## ABOUT THIS EXERCISE
The response must be made up of the lines in the entries below that contain "collective".

## RECORD SET
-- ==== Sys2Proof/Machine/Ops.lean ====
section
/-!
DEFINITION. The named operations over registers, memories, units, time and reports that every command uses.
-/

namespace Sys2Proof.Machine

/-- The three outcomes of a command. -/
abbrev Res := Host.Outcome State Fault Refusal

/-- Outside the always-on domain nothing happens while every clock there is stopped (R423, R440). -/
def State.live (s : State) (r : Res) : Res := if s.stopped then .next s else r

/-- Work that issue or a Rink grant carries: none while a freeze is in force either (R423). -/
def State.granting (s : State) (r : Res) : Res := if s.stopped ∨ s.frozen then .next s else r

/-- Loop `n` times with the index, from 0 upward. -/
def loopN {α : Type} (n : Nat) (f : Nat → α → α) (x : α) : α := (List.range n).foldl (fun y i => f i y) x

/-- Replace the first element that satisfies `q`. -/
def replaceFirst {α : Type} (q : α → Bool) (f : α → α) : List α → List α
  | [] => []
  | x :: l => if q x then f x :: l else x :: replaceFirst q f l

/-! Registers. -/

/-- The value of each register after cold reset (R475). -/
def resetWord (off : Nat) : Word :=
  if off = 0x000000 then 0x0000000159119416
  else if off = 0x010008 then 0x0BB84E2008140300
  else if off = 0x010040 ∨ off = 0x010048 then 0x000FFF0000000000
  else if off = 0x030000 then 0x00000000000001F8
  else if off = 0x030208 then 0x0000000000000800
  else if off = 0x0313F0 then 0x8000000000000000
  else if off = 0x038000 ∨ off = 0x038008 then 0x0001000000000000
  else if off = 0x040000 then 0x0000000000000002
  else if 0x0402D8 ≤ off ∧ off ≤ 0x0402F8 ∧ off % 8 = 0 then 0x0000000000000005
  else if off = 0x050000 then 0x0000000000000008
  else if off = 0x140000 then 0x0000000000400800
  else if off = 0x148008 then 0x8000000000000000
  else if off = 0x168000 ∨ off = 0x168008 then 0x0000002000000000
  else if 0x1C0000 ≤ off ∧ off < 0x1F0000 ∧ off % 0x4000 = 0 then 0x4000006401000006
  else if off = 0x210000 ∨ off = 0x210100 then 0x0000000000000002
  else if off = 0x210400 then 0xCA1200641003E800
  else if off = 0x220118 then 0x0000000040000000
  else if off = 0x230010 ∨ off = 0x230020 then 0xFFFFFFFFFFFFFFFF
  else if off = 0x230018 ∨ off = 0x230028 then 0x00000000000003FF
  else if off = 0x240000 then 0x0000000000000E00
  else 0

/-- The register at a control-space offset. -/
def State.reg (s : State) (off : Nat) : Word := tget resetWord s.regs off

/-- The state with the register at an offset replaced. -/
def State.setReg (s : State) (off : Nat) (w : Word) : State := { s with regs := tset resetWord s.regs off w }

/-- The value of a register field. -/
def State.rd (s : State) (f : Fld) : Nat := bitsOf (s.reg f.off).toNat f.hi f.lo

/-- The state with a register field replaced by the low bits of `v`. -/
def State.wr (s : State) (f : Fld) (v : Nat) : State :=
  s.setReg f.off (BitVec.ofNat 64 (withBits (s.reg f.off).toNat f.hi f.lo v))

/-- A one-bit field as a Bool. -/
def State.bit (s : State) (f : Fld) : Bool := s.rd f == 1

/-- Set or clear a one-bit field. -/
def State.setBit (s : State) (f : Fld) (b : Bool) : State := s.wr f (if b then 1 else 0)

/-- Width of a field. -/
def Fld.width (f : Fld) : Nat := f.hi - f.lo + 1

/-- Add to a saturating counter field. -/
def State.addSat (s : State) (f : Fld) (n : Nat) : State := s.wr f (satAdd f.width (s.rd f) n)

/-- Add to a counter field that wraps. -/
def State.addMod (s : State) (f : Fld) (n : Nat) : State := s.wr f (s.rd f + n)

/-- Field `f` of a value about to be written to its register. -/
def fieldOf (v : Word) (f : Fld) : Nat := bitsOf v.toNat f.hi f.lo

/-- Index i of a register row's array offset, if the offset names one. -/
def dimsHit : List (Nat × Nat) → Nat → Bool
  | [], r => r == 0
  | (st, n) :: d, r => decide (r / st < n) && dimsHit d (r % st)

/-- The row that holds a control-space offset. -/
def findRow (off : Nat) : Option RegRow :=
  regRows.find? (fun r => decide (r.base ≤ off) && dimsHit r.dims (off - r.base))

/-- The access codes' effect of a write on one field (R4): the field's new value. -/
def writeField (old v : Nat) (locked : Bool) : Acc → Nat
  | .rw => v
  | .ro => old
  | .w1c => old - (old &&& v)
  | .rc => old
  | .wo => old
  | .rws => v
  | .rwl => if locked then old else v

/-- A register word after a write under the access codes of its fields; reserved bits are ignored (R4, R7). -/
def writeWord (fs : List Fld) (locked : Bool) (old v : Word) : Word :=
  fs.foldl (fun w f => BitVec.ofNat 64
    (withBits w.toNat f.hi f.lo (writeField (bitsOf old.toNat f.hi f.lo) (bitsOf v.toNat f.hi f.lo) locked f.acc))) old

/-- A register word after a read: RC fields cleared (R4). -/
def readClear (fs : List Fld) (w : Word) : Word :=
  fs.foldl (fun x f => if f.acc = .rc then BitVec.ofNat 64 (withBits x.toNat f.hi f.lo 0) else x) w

--

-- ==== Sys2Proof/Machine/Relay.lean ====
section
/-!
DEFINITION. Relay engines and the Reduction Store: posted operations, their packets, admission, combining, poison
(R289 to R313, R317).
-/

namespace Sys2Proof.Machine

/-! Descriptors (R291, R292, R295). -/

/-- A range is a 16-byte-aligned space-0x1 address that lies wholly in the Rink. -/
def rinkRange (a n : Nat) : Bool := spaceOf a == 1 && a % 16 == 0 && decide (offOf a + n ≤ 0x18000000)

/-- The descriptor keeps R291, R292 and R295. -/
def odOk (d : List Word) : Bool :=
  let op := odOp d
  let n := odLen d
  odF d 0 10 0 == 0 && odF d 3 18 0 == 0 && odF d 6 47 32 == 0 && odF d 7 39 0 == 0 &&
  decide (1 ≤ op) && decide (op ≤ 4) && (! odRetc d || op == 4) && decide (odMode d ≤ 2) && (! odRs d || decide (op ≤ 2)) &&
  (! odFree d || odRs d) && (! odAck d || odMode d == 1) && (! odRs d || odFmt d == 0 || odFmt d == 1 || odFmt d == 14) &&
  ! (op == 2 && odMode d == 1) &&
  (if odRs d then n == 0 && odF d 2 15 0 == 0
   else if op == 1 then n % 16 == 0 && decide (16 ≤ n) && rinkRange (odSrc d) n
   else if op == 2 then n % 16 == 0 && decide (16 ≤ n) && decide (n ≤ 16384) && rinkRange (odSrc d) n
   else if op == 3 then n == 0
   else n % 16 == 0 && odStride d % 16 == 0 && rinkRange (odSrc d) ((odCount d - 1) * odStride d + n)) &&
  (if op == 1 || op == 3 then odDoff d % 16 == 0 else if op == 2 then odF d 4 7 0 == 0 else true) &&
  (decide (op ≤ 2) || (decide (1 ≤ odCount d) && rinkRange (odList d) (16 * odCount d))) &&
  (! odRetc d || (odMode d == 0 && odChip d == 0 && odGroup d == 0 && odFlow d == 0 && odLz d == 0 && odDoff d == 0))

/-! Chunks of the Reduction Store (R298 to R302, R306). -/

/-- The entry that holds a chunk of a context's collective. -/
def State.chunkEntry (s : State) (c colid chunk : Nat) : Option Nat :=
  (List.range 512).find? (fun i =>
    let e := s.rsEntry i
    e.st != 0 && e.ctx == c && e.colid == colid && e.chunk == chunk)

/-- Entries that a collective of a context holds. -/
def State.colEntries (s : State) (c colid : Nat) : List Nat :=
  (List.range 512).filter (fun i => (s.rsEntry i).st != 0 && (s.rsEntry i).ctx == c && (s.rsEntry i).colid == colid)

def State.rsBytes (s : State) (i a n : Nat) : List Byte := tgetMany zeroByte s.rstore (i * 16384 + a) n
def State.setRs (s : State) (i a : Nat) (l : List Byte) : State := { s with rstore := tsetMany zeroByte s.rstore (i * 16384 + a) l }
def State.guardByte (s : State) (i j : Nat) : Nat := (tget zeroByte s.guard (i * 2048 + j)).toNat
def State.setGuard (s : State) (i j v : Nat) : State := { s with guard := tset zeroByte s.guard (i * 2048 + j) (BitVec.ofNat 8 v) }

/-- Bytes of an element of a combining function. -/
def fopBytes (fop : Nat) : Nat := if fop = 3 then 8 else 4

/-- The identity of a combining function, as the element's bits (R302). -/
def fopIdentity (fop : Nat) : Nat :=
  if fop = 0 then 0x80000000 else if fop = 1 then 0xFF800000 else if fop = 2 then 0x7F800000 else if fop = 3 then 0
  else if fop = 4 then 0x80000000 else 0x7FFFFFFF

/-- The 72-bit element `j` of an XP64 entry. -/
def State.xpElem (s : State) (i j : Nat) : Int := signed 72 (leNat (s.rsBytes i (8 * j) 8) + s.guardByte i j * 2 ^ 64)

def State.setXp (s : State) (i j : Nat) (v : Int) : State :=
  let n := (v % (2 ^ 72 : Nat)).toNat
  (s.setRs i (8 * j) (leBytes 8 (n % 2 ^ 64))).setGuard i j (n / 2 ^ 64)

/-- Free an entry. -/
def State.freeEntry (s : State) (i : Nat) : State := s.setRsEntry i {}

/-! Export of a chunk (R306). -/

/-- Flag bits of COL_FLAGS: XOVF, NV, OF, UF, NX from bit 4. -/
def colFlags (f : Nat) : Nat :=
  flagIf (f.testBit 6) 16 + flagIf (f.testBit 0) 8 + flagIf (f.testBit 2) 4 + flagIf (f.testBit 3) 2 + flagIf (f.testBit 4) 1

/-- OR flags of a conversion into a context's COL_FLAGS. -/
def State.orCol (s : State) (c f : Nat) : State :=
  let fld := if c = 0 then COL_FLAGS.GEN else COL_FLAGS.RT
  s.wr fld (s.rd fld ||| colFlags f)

## WRITTEN REPLY
/-- The entry that holds a chunk of a context's collective. -/
/-- Entries that a collective of a context holds. -/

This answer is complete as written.